Before Thundercat came on stage, Channel Tres opened for him. Starting with a housey DJ set, he followed it up with a performance of some of his own songs, which were in a similar vein. I could not stop bobbing my head during his set and his charismatic personality really shone throughout his performance as he interacted with the crowd and bounced all over the stage.

Starting off with the opening track from It Is What It Is, “Lost in Space / Great Scott / 22-26,” Thundercat called for himself and the drummer and keyboardist on stage to “go and start the show.” Continuing with songs from It Is What It Is, he played the next two songs from the album: “Interstellar Love” and “I Love Louis Cole.” I was really looking forward to hearing the latter of these two songs, and it was everything I wanted to be and more. Thundercat’s airy vocals live sound exactly like they do on the album, which I found absolutely incredible. Also, he extended practically every song he performed by improvising along with the other musicians on stage, thus making some of the shorter songs on the album feel like a lifetime, but in a good way.

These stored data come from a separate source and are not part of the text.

-- ==== Sys2Proof/Laws/State.lean ====
section
/-! SUPPORT. What each shared operation that is one record update leaves in each field of State. -/

namespace Sys2Proof.Machine.State

variable (s : State)

/-! ### raise -/

@[simp] theorem raise_pending (f : EventFlag) : (s.raise f).pending = s.pending := rfl
@[simp] theorem raise_channels (f : EventFlag) : (s.raise f).channels = s.channels := rfl
@[simp] theorem raise_period (f : EventFlag) : (s.raise f).period = s.period := rfl
@[simp] theorem raise_monitor (f : EventFlag) : (s.raise f).monitor = s.monitor := rfl
@[simp] theorem raise_config (f : EventFlag) : (s.raise f).config = s.config := rfl
@[simp] theorem raise_line1 (f : EventFlag) : (s.raise f).line1 = s.line1 := rfl
@[simp] theorem raise_line2 (f : EventFlag) : (s.raise f).line2 = s.line2 := rfl
@[simp] theorem raise_earlierClosing (f : EventFlag) : (s.raise f).earlierClosing = s.earlierClosing := rfl
@[simp] theorem raise_table (f : EventFlag) : (s.raise f).table = s.table := rfl
@[simp] theorem raise_tableOp (f : EventFlag) : (s.raise f).tableOp = s.tableOp := rfl
@[simp] theorem raise_sweepClaim (f : EventFlag) : (s.raise f).sweepClaim = s.sweepClaim := rfl
@[simp] theorem raise_occupancy (f : EventFlag) : (s.raise f).occupancy = s.occupancy := rfl
@[simp] theorem raise_queue (f : EventFlag) : (s.raise f).queue = s.queue := rfl
@[simp] theorem raise_pass (f : EventFlag) : (s.raise f).pass = s.pass := rfl
@[simp] theorem raise_passTimer (f : EventFlag) : (s.raise f).passTimer = s.passTimer := rfl
@[simp] theorem raise_groups (f : EventFlag) : (s.raise f).groups = s.groups := rfl
@[simp] theorem raise_protection (f : EventFlag) : (s.raise f).protection = s.protection := rfl
@[simp] theorem raise_events (f : EventFlag) : (s.raise f).events = s.events.raise f := rfl
@[simp] theorem raise_link (f : EventFlag) : (s.raise f).link = s.link := rfl
@[simp] theorem raise_supply (f : EventFlag) : (s.raise f).supply = s.supply := rfl
@[simp] theorem raise_resetPinLow (f : EventFlag) : (s.raise f).resetPinLow = s.resetPinLow := rfl

/-! ### count -/

@[simp] theorem count_pending (k : Counter) (n : Nat) : (s.count k n).pending = s.pending := rfl
@[simp] theorem count_channels (k : Counter) (n : Nat) : (s.count k n).channels = s.channels := rfl
@[simp] theorem count_period (k : Counter) (n : Nat) : (s.count k n).period = s.period := rfl
@[simp] theorem count_monitor (k : Counter) (n : Nat) : (s.count k n).monitor = s.monitor := rfl
@[simp] theorem count_config (k : Counter) (n : Nat) : (s.count k n).config = s.config := rfl
@[simp] theorem count_line1 (k : Counter) (n : Nat) : (s.count k n).line1 = s.line1 := rfl
@[simp] theorem count_line2 (k : Counter) (n : Nat) : (s.count k n).line2 = s.line2 := rfl
@[simp] theorem count_earlierClosing (k : Counter) (n : Nat) : (s.count k n).earlierClosing = s.earlierClosing := rfl
@[simp] theorem count_table (k : Counter) (n : Nat) : (s.count k n).table = s.table := rfl
@[simp] theorem count_tableOp (k : Counter) (n : Nat) : (s.count k n).tableOp = s.tableOp := rfl
@[simp] theorem count_sweepClaim (k : Counter) (n : Nat) : (s.count k n).sweepClaim = s.sweepClaim := rfl
@[simp] theorem count_occupancy (k : Counter) (n : Nat) : (s.count k n).occupancy = s.occupancy := rfl
@[simp] theorem count_queue (k : Counter) (n : Nat) : (s.count k n).queue = s.queue := rfl
@[simp] theorem count_pass (k : Counter) (n : Nat) : (s.count k n).pass = s.pass := rfl
@[simp] theorem count_passTimer (k : Counter) (n : Nat) : (s.count k n).passTimer = s.passTimer := rfl
@[simp] theorem count_groups (k : Counter) (n : Nat) : (s.count k n).groups = s.groups := rfl
@[simp] theorem count_protection (k : Counter) (n : Nat) : (s.count k n).protection = s.protection := rfl
@[simp] theorem count_events (k : Counter) (n : Nat) : (s.count k n).events = s.events.count k n := rfl
@[simp] theorem count_link (k : Counter) (n : Nat) : (s.count k n).link = s.link := rfl
@[simp] theorem count_supply (k : Counter) (n : Nat) : (s.count k n).supply = s.supply := rfl
@[simp] theorem count_resetPinLow (k : Counter) (n : Nat) : (s.count k n).resetPinLow = s.resetPinLow := rfl

/-! ### putChannel -/

@[simp] theorem putChannel_pending (k : ChannelIx) (c : Channel) : (s.putChannel k c).pending = s.pending := rfl
@[simp] theorem putChannel_channels (k : ChannelIx) (c : Channel) : (s.putChannel k c).channels = s.channels.set k c := rfl
@[simp] theorem putChannel_period (k : ChannelIx) (c : Channel) : (s.putChannel k c).period = s.period := rfl
@[simp] theorem putChannel_monitor (k : ChannelIx) (c : Channel) : (s.putChannel k c).monitor = s.monitor := rfl
@[simp] theorem putChannel_config (k : ChannelIx) (c : Channel) : (s.putChannel k c).config = s.config := rfl
@[simp] theorem putChannel_line1 (k : ChannelIx) (c : Channel) : (s.putChannel k c).line1 = s.line1 := rfl
@[simp] theorem putChannel_line2 (k : ChannelIx) (c : Channel) : (s.putChannel k c).line2 = s.line2 := rfl
@[simp] theorem putChannel_earlierClosing (k : ChannelIx) (c : Channel) : (s.putChannel k c).earlierClosing = s.earlierClosing := rfl
@[simp] theorem putChannel_table (k : ChannelIx) (c : Channel) : (s.putChannel k c).table = s.table := rfl
@[simp] theorem putChannel_tableOp (k : ChannelIx) (c : Channel) : (s.putChannel k c).tableOp = s.tableOp := rfl
@[simp] theorem putChannel_sweepClaim (k : ChannelIx) (c : Channel) : (s.putChannel k c).sweepClaim = s.sweepClaim := rfl
@[simp] theorem putChannel_occupancy (k : ChannelIx) (c : Channel) : (s.putChannel k c).occupancy = s.occupancy := rfl
@[simp] theorem putChannel_queue (k : ChannelIx) (c : Channel) : (s.putChannel k c).queue = s.queue := rfl
@[simp] theorem putChannel_pass (k : ChannelIx) (c : Channel) : (s.putChannel k c).pass = s.pass := rfl
@[simp] theorem putChannel_passTimer (k : ChannelIx) (c : Channel) : (s.putChannel k c).passTimer = s.passTimer := rfl
@[simp] theorem putChannel_groups (k : ChannelIx) (c : Channel) : (s.putChannel k c).groups = s.groups := rfl
@[simp] theorem putChannel_protection (k : ChannelIx) (c : Channel) : (s.putChannel k c).protection = s.protection := rfl
@[simp] theorem putChannel_events (k : ChannelIx) (c : Channel) : (s.putChannel k c).events = s.events.transition k (s.channel k).state c.state := rfl
@[simp] theorem putChannel_link (k : ChannelIx) (c : Channel) : (s.putChannel k c).link = s.link := rfl
@[simp] theorem putChannel_supply (k : ChannelIx) (c : Channel) : (s.putChannel k c).supply = s.supply := rfl
@[simp] theorem putChannel_resetPinLow (k : ChannelIx) (c : Channel) : (s.putChannel k c).resetPinLow = s.resetPinLow := rfl

/-! ### settlePeriod -/

@[simp] theorem settlePeriod_pending : s.settlePeriod.pending = s.pending := rfl
@[simp] theorem settlePeriod_channels : s.settlePeriod.channels = s.channels := rfl
@[simp] theorem settlePeriod_period : s.settlePeriod.period = s.period.filter fun p => (List.finRange 6).any (s.awaits p) := rfl
@[simp] theorem settlePeriod_monitor : s.settlePeriod.monitor = s.monitor := rfl
@[simp] theorem settlePeriod_config : s.settlePeriod.config = s.config := rfl
@[simp] theorem settlePeriod_line1 : s.settlePeriod.line1 = s.line1 := rfl
@[simp] theorem settlePeriod_line2 : s.settlePeriod.line2 = s.line2 := rfl
@[simp] theorem settlePeriod_earlierClosing : s.settlePeriod.earlierClosing = s.earlierClosing := rfl
@[simp] theorem settlePeriod_table : s.settlePeriod.table = s.table := rfl
@[simp] theorem settlePeriod_tableOp : s.settlePeriod.tableOp = s.tableOp := rfl
@[simp] theorem settlePeriod_sweepClaim : s.settlePeriod.sweepClaim = s.sweepClaim := rfl
@[simp] theorem settlePeriod_occupancy : s.settlePeriod.occupancy = s.occupancy := rfl
@[simp] theorem settlePeriod_queue : s.settlePeriod.queue = s.queue := rfl
@[simp] theorem settlePeriod_pass : s.settlePeriod.pass = s.pass := rfl
@[simp] theorem settlePeriod_passTimer : s.settlePeriod.passTimer = s.passTimer := rfl
@[simp] theorem settlePeriod_groups : s.settlePeriod.groups = s.groups := rfl
@[simp] theorem settlePeriod_protection : s.settlePeriod.protection = s.protection := rfl
@[simp] theorem settlePeriod_events : s.settlePeriod.events = s.events := rfl
@[simp] theorem settlePeriod_link : s.settlePeriod.link = s.link := rfl
@[simp] theorem settlePeriod_supply : s.settlePeriod.supply = s.supply := rfl
@[simp] theorem settlePeriod_resetPinLow : s.settlePeriod.resetPinLow = s.resetPinLow := rfl

/-! ### enterPeriod -/

@[simp] theorem enterPeriod_pending (k : ChannelIx) : (s.enterPeriod k).pending = s.pending := rfl
@[simp] theorem enterPeriod_channels (k : ChannelIx) : (s.enterPeriod k).channels = s.channels := rfl
@[simp] theorem enterPeriod_monitor (k : ChannelIx) : (s.enterPeriod k).monitor = s.monitor := rfl
@[simp] theorem enterPeriod_config (k : ChannelIx) : (s.enterPeriod k).config = s.config := rfl
@[simp] theorem enterPeriod_line1 (k : ChannelIx) : (s.enterPeriod k).line1 = s.line1 := rfl
@[simp] theorem enterPeriod_line2 (k : ChannelIx) : (s.enterPeriod k).line2 = s.line2 := rfl
@[simp] theorem enterPeriod_earlierClosing (k : ChannelIx) : (s.enterPeriod k).earlierClosing = s.earlierClosing := rfl
@[simp] theorem enterPeriod_table (k : ChannelIx) : (s.enterPeriod k).table = s.table := rfl
@[simp] theorem enterPeriod_tableOp (k : ChannelIx) : (s.enterPeriod k).tableOp = s.tableOp := rfl
@[simp] theorem enterPeriod_sweepClaim (k : ChannelIx) : (s.enterPeriod k).sweepClaim = s.sweepClaim := rfl
@[simp] theorem enterPeriod_occupancy (k : ChannelIx) : (s.enterPeriod k).occupancy = s.occupancy := rfl
@[simp] theorem enterPeriod_queue (k : ChannelIx) : (s.enterPeriod k).queue = s.queue := rfl
@[simp] theorem enterPeriod_pass (k : ChannelIx) : (s.enterPeriod k).pass = s.pass := rfl
@[simp] theorem enterPeriod_passTimer (k : ChannelIx) : (s.enterPeriod k).passTimer = s.passTimer := rfl
@[simp] theorem enterPeriod_groups (k : ChannelIx) : (s.enterPeriod k).groups = s.groups := rfl
@[simp] theorem enterPeriod_protection (k : ChannelIx) : (s.enterPeriod k).protection = s.protection := rfl
@[simp] theorem enterPeriod_events (k : ChannelIx) : (s.enterPeriod k).events = s.events := rfl
@[simp] theorem enterPeriod_link (k : ChannelIx) : (s.enterPeriod k).link = s.link := rfl
@[simp] theorem enterPeriod_supply (k : ChannelIx) : (s.enterPeriod k).supply = s.supply := rfl
@[simp] theorem enterPeriod_resetPinLow (k : ChannelIx) : (s.enterPeriod k).resetPinLow = s.resetPinLow := rfl

/-! ### setGroup -/

@[simp] theorem setGroup_pending (g : Fin 8) (c : GroupCounts) : (s.setGroup g c).pending = s.pending := rfl
@[simp] theorem setGroup_channels (g : Fin 8) (c : GroupCounts) : (s.setGroup g c).channels = s.channels := rfl
@[simp] theorem setGroup_period (g : Fin 8) (c : GroupCounts) : (s.setGroup g c).period = s.period := rfl
@[simp] theorem setGroup_monitor (g : Fin 8) (c : GroupCounts) : (s.setGroup g c).monitor = s.monitor := rfl
@[simp] theorem setGroup_config (g : Fin 8) (c : GroupCounts) : (s.setGroup g c).config = s.config := rfl
@[simp] theorem setGroup_line1 (g : Fin 8) (c : GroupCounts) : (s.setGroup g c).line1 = s.line1 := rfl
@[simp] theorem setGroup_line2 (g : Fin 8) (c : GroupCounts) : (s.setGroup g c).line2 = s.line2 := rfl
@[simp] theorem setGroup_earlierClosing (g : Fin 8) (c : GroupCounts) : (s.setGroup g c).earlierClosing = s.earlierClosing := rfl
@[simp] theorem setGroup_table (g : Fin 8) (c : GroupCounts) : (s.setGroup g c).table = s.table := rfl
@[simp] theorem setGroup_tableOp (g : Fin 8) (c : GroupCounts) : (s.setGroup g c).tableOp = s.tableOp := rfl
@[simp] theorem setGroup_sweepClaim (g : Fin 8) (c : GroupCounts) : (s.setGroup g c).sweepClaim = s.sweepClaim := rfl
@[simp] theorem setGroup_occupancy (g : Fin 8) (c : GroupCounts) : (s.setGroup g c).occupancy = s.occupancy := rfl
@[simp] theorem setGroup_queue (g : Fin 8) (c : GroupCounts) : (s.setGroup g c).queue = s.queue := rfl
@[simp] theorem setGroup_pass (g : Fin 8) (c : GroupCounts) : (s.setGroup g c).pass = s.pass := rfl
@[simp] theorem setGroup_passTimer (g : Fin 8) (c : GroupCounts) : (s.setGroup g c).passTimer = s.passTimer := rfl
@[simp] theorem setGroup_groups (g : Fin 8) (c : GroupCounts) : (s.setGroup g c).groups = s.groups.set g c := rfl
@[simp] theorem setGroup_protection (g : Fin 8) (c : GroupCounts) : (s.setGroup g c).protection = s.protection := rfl
@[simp] theorem setGroup_events (g : Fin 8) (c : GroupCounts) : (s.setGroup g c).events = if !(s.group g).complete && c.complete then s.events.groupCompletes g else s.events := rfl
@[simp] theorem setGroup_link (g : Fin 8) (c : GroupCounts) : (s.setGroup g c).link = s.link := rfl
@[simp] theorem setGroup_supply (g : Fin 8) (c : GroupCounts) : (s.setGroup g c).supply = s.supply := rfl
@[simp] theorem setGroup_resetPinLow (g : Fin 8) (c : GroupCounts) : (s.setGroup g c).resetPinLow = s.resetPinLow := rfl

One song where this was very apparent was the instrumental cut “How Sway,” one of my personal favorites from the album. Listening to an extended version of this song was quite the treat, given that the album version is only a mere minute and fourteen seconds long. This song features fast and technical bass passages, and I was absolutely mesmerized watching his fingers glide effortlessly over the six strings of his bass. Other highlights of the night included “Overseas,” “Dragonball Durag,” “Them Changes,” “Funny Thing,” and a cover of Flying Lotus’ “Black Gold.” I found myself singing along to “Dragonball Durag” when the instrumental dropped out and the voices of all the concertgoers came together to sing “I may be covered in cat hair, but I still smell good.” 

The atmosphere was awesome because of moments like these and Thundercat’s interactions with the crowd added to it as well. One of the best moments was when he asked people to show him pictures of their cats and the crowd enthusiastically raised their phones so that he could see their feline companions. Other funny moments were when he asked the crowd if anyone was part of the mile high club before he played “Overseas,” when he went on a tangent about the really long names of his cats, when he asked the crowd if they liked anime, and when he singled out one member of the audience and asked him if anyone had ever told him that he looked like Flying Lotus. He also listed off the musicians that inspired him and showed love to his contemporaries such as the aforementioned Louis Cole and Flying Lotus. Overall, Thundercat’s charismatic energy and technical prowess made the concert extremely enjoyable in addition to the extended jam versions of songs that I would usually never hear. I will definitely be diving deeper into Thundercat’s discography and looking forward to his future releases.